Of the great brand-loyalty debates — Ford or Chevy? John or Paul? Road Runner or Coyote? Newport or Marlboro? Orthodox or Reform? — only a very few people still sort themselves along one of the narrowest consumer dichotomies of all:
Marvel or DC?
Back when it mattered, you used to be certain. You would ally yourself and endlessly argue the merits in comic-book stores or at a convention at the airport Ramada. DC Comics, led by Superman, was for people who adored the fantasy, the Ubermensch triumphant. These readers loved skyscrapers and archvillains and sidekicks, billowing flags, unerring ethical strength.
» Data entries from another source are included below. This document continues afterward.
/-- An enabled fast request is entered, whatever else is pending; an enabled normal request is entered when no fast one is:
both before the fetch, with the link `pc + 4` (R321, R328, R329, R330; the list of samples is log 6). -/
def Obligations.InterruptEntry : Prop :=
  (∀ s : State, s.cpsr.t = false → s.request.fiq = true → s.cpsr.f = false →
    ∃ t, step s = .next t ∧ Entered .fiq (s.pc + 4#32) s.sampled t) ∧
  (∀ s : State, s.cpsr.t = false → (s.request.fiq = true → s.cpsr.f = true) → s.request.irq = true → s.cpsr.i = false →
    ∃ t, step s = .next t ∧ Entered .irq (s.pc + 4#32) s.sampled t)

/-- An aborted fetch takes the Prefetch abort with the link `A + 4` (R326), and a word of the Undefined instruction space
takes the Undefined instruction exception with the link `A + 4` if its condition passes and is skipped if not (R324). -/
def Obligations.FetchedExceptions : Prop :=
  (∀ s : State, s.fetches → Platform.abortsAccess s.platform s.pc.toNat 4 .fetch s.privilege = true →
    ∃ t, step s = .next t ∧ Entered .prefetchAbort (s.pc + 4#32) s.sampled t) ∧
  (∀ (s : State) (c : Cond), s.fetches → s.fetchGranted → s.decoded = .undefined c → Cond.passes c s.cpsr = true →
    ∃ t, step s = .next t ∧ Entered .undefinedInstruction (s.pc + 4#32) s.entering t) ∧
  (∀ (s : State) (c : Cond), s.fetches → s.fetchGranted → s.decoded = .undefined c → Cond.passes c s.cpsr = false →
    s.pc ≠ 0xFFFFFFFC#32 → step s = .next s.entering.onward)

/-- The entry sequence of every exception (R322), with the mode and the vector of the table (R320); R14 and SPSR of the new
mode hold the link and the old CPSR but at Reset, where R323 gives neither a value and which no step enters (log 20); no exception
has the vector 0x00000014 (R331). -/
def Obligations.EntrySequence : Prop :=
  (∀ (e : Exc) (link : Word) (s : State), EnteredMode e s (enter e link s)) ∧
  (∀ (e : Exc) (link : Word) (s : State), e ≠ .reset → Entered e link s (enter e link s)) ∧
  (Exc.reset.mode = .svc ∧ Exc.reset.vector = 0x00000000#32 ∧ Exc.reset.setsF = true) ∧
  (Exc.undefinedInstruction.mode = .und ∧ Exc.undefinedInstruction.vector = 0x00000004#32 ∧
    Exc.undefinedInstruction.setsF = false) ∧
  (Exc.swi.mode = .svc ∧ Exc.swi.vector = 0x00000008#32 ∧ Exc.swi.setsF = false) ∧
  (Exc.prefetchAbort.mode = .abt ∧ Exc.prefetchAbort.vector = 0x0000000C#32 ∧ Exc.prefetchAbort.setsF = false) ∧
  (Exc.dataAbort.mode = .abt ∧ Exc.dataAbort.vector = 0x00000010#32 ∧ Exc.dataAbort.setsF = false) ∧
  (Exc.irq.mode = .irq ∧ Exc.irq.vector = 0x00000018#32 ∧ Exc.irq.setsF = false) ∧
  (Exc.fiq.mode = .fiq ∧ Exc.fiq.vector = 0x0000001C#32 ∧ Exc.fiq.setsF = true) ∧
  (∀ e : Exc, e.vector ≠ 0x00000014#32)

/-- In the state an exception has just entered, `subs pc, lr, #k` goes on at the link minus `k` and `movs pc, lr` at the
link, with the whole CPSR as it was before the exception (R332, R333). -/
def Obligations.ExceptionReturn : Prop :=
  ∀ (e : Exc) (link : Word) (s : State), e ≠ .reset →
    (∀ k : BitVec 8, (s.cpsr.t = true ∨ (link - k.setWidth 32) &&& 3#32 = 0#32) →
      exec (.subImm .al true 15#4 14#4 0#4 k) (enter e link s) =
        .next { enter e link s with cpsr := s.cpsr, pc := link - k.setWidth 32 }) ∧
    ((s.cpsr.t = true ∨ link &&& 3#32 = 0#32) →
      exec (.movShiftImm .al true 15#4 14#4 (.lsl 0)) (enter e link s) =
        .next { enter e link s with cpsr := s.cpsr, pc := link })

/-- After a User-bank `ldm`, and after no other instruction, the machine remembers it; a step that would then execute an
instruction naming r13, r14, or r8 to r12 in FIQ mode is refused (R375; what "names" means, and that a failed condition
counts as not accessing, is the model's reading, log 15). -/
def Obligations.UserLdmHazard : Prop :=
  (∀ (i : Instr) (s t : State), s.afterUserLdm = false → exec i s = .next t →
    (t.afterUserLdm = true ↔
      (∃ c am w rn list, i = .ldmUser c am w rn list) ∧ Cond.passes (condOf i) s.cpsr = true)) ∧
  (∀ (s : State) (i : Instr) (r : Reg), s.fetches → s.fetchGranted → s.decoded = .instr i → s.afterUserLdm = true →
    Cond.passes (condOf i) s.cpsr = true → r ∈ operandRegs i →
    (r = 13#4 ∨ r = 14#4 ∨ (s.cpsr.mode = .fiq ∧ 8#4 ≤ r ∧ r ≤ 12#4)) → step s = .refused .bankedAfterUserLdm)

/-! ### What every step keeps -/

/-- Every step keeps the invariant: the canonical forms of memory and of the set of bytes stored to, every listed byte
inside the address space, and in ARM state a PC that is a multiple of 4 (R26, R36, R60, R75). -/
def Obligations.EveryStepKeepsInv : Prop :=
  ∀ s t : State, s.Inv → step s = .next t → t.Inv

/-- The state after Reset has the values R38 fixes, and it meets the invariant. -/
def Obligations.ResetState : Prop :=
  State.reset.pc = 0x00000000#32 ∧ State.reset.cpsr.mode.bits = 0b10011#5 ∧ State.reset.cpsr.i = true ∧
    State.reset.cpsr.f = true ∧ State.reset.cpsr.t = false ∧ State.reset.Inv

/-- No step changes the platform, and every step takes exactly one sample of the request inputs (R37, R68; that the platform
and the samples are data of the state is the model's, log 5 and log 6). -/
def Obligations.EnvironmentKept : Prop :=
  ∀ s t : State, step s = .next t → t.platform = s.platform ∧ t.requests = s.requests.tail

/-- From User mode a step stays in User mode or takes an exception: it goes to that exception's vector in its mode, with
the old CPSR in the mode's SPSR, interrupts disabled, and the link in the mode's R14 (R322, R332, R337). -/
def Obligations.UserModeIsLeftByExceptionOnly : Prop :=
  ∀ s t : State, s.cpsr.mode = .usr → step s = .next t →
    t.cpsr.mode = .usr ∨
    ∃ e : Exc, e ≠ .reset ∧ t.cpsr.mode = e.mode ∧ t.pc = e.vector ∧ t.cpsr.t = false ∧ t.cpsr.i = true ∧
      t.cpsr.f = (s.cpsr.f || e.setsF) ∧ t.spsr? e.mode = some s.cpsr.saved ∧
      t.gpr e.mode.r14 = (if e = .dataAbort then s.pc + 8#32 else s.pc + 4#32)

/-- From User mode no step changes I or F while User mode lasts, and no step changes a banked register or an SPSR but those
that an exception writes on entry, the new mode's R14 and SPSR (R24, R34, R336). -/
def Obligations.UserModeLeavesPrivilegedState : Prop :=
  ∀ s t : State, s.cpsr.mode = .usr → step s = .next t →
    (t.cpsr.mode = .usr → t.cpsr.i = s.cpsr.i ∧ t.cpsr.f = s.cpsr.f) ∧
    (∀ p : PhysReg, (∀ r : Reg, phys .usr r ≠ some p) → (t.cpsr.mode = .usr ∨ p ≠ t.cpsr.mode.r14) →
      t.gpr p = s.gpr p) ∧
    (∀ m : Mode, (t.cpsr.mode = .usr ∨ m ≠ t.cpsr.mode) → t.spsr? m = s.spsr? m)

/-- A byte that a step changes is recorded as stored to, and nothing is ever removed from that record, so that no later step
can fetch it (R75). -/
def Obligations.ChangedBytesAreRecorded : Prop :=
  ∀ s t : State, Memory.wf s.mem = true → step s = .next t →
    ∀ a : Nat, (t.byteAt a ≠ s.byteAt a → a ∈ t.written) ∧ (a ∈ s.written → a ∈ t.written)

/-! ### What every instruction leaves alone -/

/-- A register changes only if it is a destination, a written base, R14 of `bl`, a User register loaded by `ldm ^`, or the
link register of an exception the instruction may take (R132, R170, R196 to R201, R241, R250, R280, R300, R322). -/
def Obligations.RegisterFrame : Prop :=
  ∀ (i : Instr) (s t : State), exec i s = .next t →
    ∀ p : PhysReg, p ∉ mayWrite i s.cpsr.mode → t.gpr p = s.gpr p

/-- Flags change only by the forms whose rule names them, and V only by additions, subtractions, the long multiplies, `msr`
and exception returns; I, F and the mode change only by `msr` of the control field, by exception returns and by
exceptions; T changes besides only by `bx`; an SPSR changes only if it is the current mode's under `msr spsr` or that of an
exception the instruction may take (R28, R29, R30, R32). -/
def Obligations.StatusFrame : Prop :=
  ∀ (i : Instr) (s t : State), exec i s = .next t →
    (writesFlags i = false → t.cpsr.n = s.cpsr.n ∧ t.cpsr.z = s.cpsr.z ∧ t.cpsr.c = s.cpsr.c) ∧
    (writesOverflow i = false → t.cpsr.v = s.cpsr.v) ∧
    (writesControl i = false →
      t.cpsr.i = s.cpsr.i ∧ t.cpsr.f = s.cpsr.f ∧ t.cpsr.mode = s.cpsr.mode ∧
        ((∀ c rm, i ≠ .bx c rm) → t.cpsr.t = s.cpsr.t)) ∧
    (∀ m : Mode, m ∉ mayWriteSpsr i s.cpsr.mode → t.spsr? m = s.spsr? m)

/-- Every byte outside those the instruction stores to reads as before, and is recorded as stored to only if it was before;
of an instruction that stores nothing, that is every byte (R65, R75). -/
def Obligations.MemoryFrame : Prop :=
  ∀ (i : Instr) (s t : State), Memory.wf s.mem = true → exec i s = .next t →
    ∀ x : Nat, (∀ a n, (a, n) ∈ storesOf i s → x < a.toNat ∨ a.toNat + n ≤ x) →
      t.byteAt x = s.byteAt x ∧ (x ∈ t.written ↔ x ∈ s.written)

/-! ### Registers and conditions -/

/-- Which physical register a number names in each mode, which SPSR is a mode's, and that each is a register of its own: what
is written to one is read from it and from no other (R20, R22, R23, R25). -/
def Obligations.RegisterBanks : Prop :=
  ((List.range 15).map (fun k => phys .usr (BitVec.ofNat 4 k)) =
    [PhysReg.r0, .r1, .r2, .r3, .r4, .r5, .r6, .r7, .r8, .r9, .r10, .r11, .r12, .r13, .r14].map some) ∧
  ((List.range 15).map (fun k => phys .fiq (BitVec.ofNat 4 k)) =
    [PhysReg.r0, .r1, .r2, .r3, .r4, .r5, .r6, .r7, .r8Fiq, .r9Fiq, .r10Fiq, .r11Fiq, .r12Fiq, .r13Fiq, .r14Fiq].map
      some) ∧
  (∀ m : Mode, m ≠ .fiq → ∀ r : Reg, r.toNat < 13 → phys m r = phys .usr r) ∧
  (∀ m : Mode, phys m 13#4 = some (match m with
    | .usr => .r13 | .sys => .r13 | .fiq => .r13Fiq | .irq => .r13Irq | .svc => .r13Svc | .abt => .r13Abt
    | .und => .r13Und)) ∧
  (∀ m : Mode, phys m 14#4 = some (match m with
    | .usr => .r14 | .sys => .r14 | .fiq => .r14Fiq | .irq => .r14Irq | .svc => .r14Svc | .abt => .r14Abt
    | .und => .r14Und)) ∧
  (∀ (s : State) (p q : PhysReg) (v : Word), (s.setGpr p v).gpr q = if p = q then v else s.gpr q) ∧
  (∀ (s : State) (r : Reg) (v : Word) (p : PhysReg), phys s.cpsr.mode r = some p →
    s.reg r = s.gpr p ∧ s.setReg r v = s.setGpr p v) ∧
  (∀ (s : State) (v : Word), s.reg 15#4 = s.pc + 8#32 ∧ s.setReg 15#4 v = { s with pc := v }) ∧
  (∀ (s : State) (m k : Mode) (p : Psr), m.hasSpsr = true →
    (s.setSpsr m p).spsr? k = if m = k then some p else s.spsr? k) ∧
  (∀ (s : State) (m : Mode), s.spsr? m = none ↔ m = .usr ∨ m = .sys)

/-- The condition table (R130), with LE as corrected there. -/
def Obligations.ConditionTable : Prop :=
  ∀ p : Cpsr,
    (Cond.passes .eq p = true ↔ p.z = true) ∧ (Cond.passes .ne p = true ↔ p.z = false) ∧
    (Cond.passes .cs p = true ↔ p.c = true) ∧ (Cond.passes .cc p = true ↔ p.c = false) ∧
    (Cond.passes .mi p = true ↔ p.n = true) ∧ (Cond.passes .pl p = true ↔ p.n = false) ∧
    (Cond.passes .vs p = true ↔ p.v = true) ∧ (Cond.passes .vc p = true ↔ p.v = false) ∧
    (Cond.passes .hi p = true ↔ p.c = true ∧ p.z = false) ∧ (Cond.passes .ls p = true ↔ p.c = false ∨ p.z = true) ∧
    (Cond.passes .ge p = true ↔ p.n = p.v) ∧ (Cond.passes .lt p = true ↔ p.n ≠ p.v) ∧
    (Cond.passes .gt p = true ↔ p.z = false ∧ p.n = p.v) ∧ (Cond.passes .le p = true ↔ p.z = true ∨ p.n ≠ p.v) ∧
    Cond.passes .al p = true

/-- An instruction whose condition fails has no effect but `pc <- pc + 4`, refused where there is no such address (R26,
R132). Every instruction but `adrl`, which stands for two, is covered. -/
def Obligations.ConditionFailed : Prop :=
  ∀ (i : Instr) (s : State), i.expand.length = 1 → Cond.passes (condOf i) s.cpsr = false →
    (s.pc ≠ 0xFFFFFFFC#32 → exec i s = .next { s with pc := s.pc + 4#32 }) ∧
    (s.pc = 0xFFFFFFFC#32 → exec i s = .refused .pcWraps)

/-! ### The shifter operand (R133 to R145) -/

/-- A register shifted by an immediate amount: its value by arithmetic, and its carry-out (R135, R136, R138, R140, R142,
R144). -/
def Obligations.ShiftByImmediate : Prop :=
  ∀ (s : State) (rm : Reg),
    (shifter (.shiftImm rm (.lsl 0)) s = (s.reg rm, s.cpsr.c)) ∧
    (∀ n : Nat, 1 ≤ n → n ≤ 31 →
      shifter (.shiftImm rm (.lsl n)) s = (BitVec.ofNat 32 ((s.reg rm).toNat * 2 ^ n), (s.reg rm).getLsbD (32 - n))) ∧
    (∀ n : Nat, 1 ≤ n → n ≤ 32 →
      shifter (.shiftImm rm (.lsr n)) s = (BitVec.ofNat 32 ((s.reg rm).toNat / 2 ^ n), (s.reg rm).getLsbD (n - 1))) ∧
    (∀ n : Nat, 1 ≤ n → n ≤ 32 →
      shifter (.shiftImm rm (.asr n)) s = (BitVec.ofInt 32 ((s.reg rm).toInt / 2 ^ n), (s.reg rm).getLsbD (n - 1))) ∧
    (∀ n : Nat, 1 ≤ n → n ≤ 31 →
      (∀ k : Nat, k < 32 →
        (shifter (.shiftImm rm (.ror n)) s).1.getLsbD k = (s.reg rm).getLsbD ((k + n) % 32)) ∧
      (shifter (.shiftImm rm (.ror n)) s).2 = (s.reg rm).getLsbD (n - 1) ∧
      (shifter (.shiftImm rm (.ror n)) s).2 = (shifter (.shiftImm rm (.ror n)) s).1.getLsbD 31) ∧
    shifter (.shiftImm rm .rrx) s =
      (BitVec.ofNat 32 ((if s.cpsr.c then 2147483648 else 0) + (s.reg rm).toNat / 2), (s.reg rm).getLsbD 0)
Marvel, led by Spider-Man, was a place for the smart but troubled reader, the deeply weird. They loved the night, the underground, accidents in the lab. All that dialogue, so many thought balloons! The heroes always on some emotional ledge, and the hubris of it all — a grittiness that came with saving the world.
DC was about younger kids in back yards, wearing bath towel capes, leaping from treehouses.
Marvel was about older kids in basements, possibly stoned, deconstructing Thor.
DC invented places to go — Metropolis, Gotham City, Paradise Island.
In the Marvel universe, New York is New York, and it’s nothing but trouble.
DC: It was always the Fourth of July.
Marvel: It was always Halloween.
DC: Comic books are a wonderful escape.
Marvel: Comic books are a dark refuge.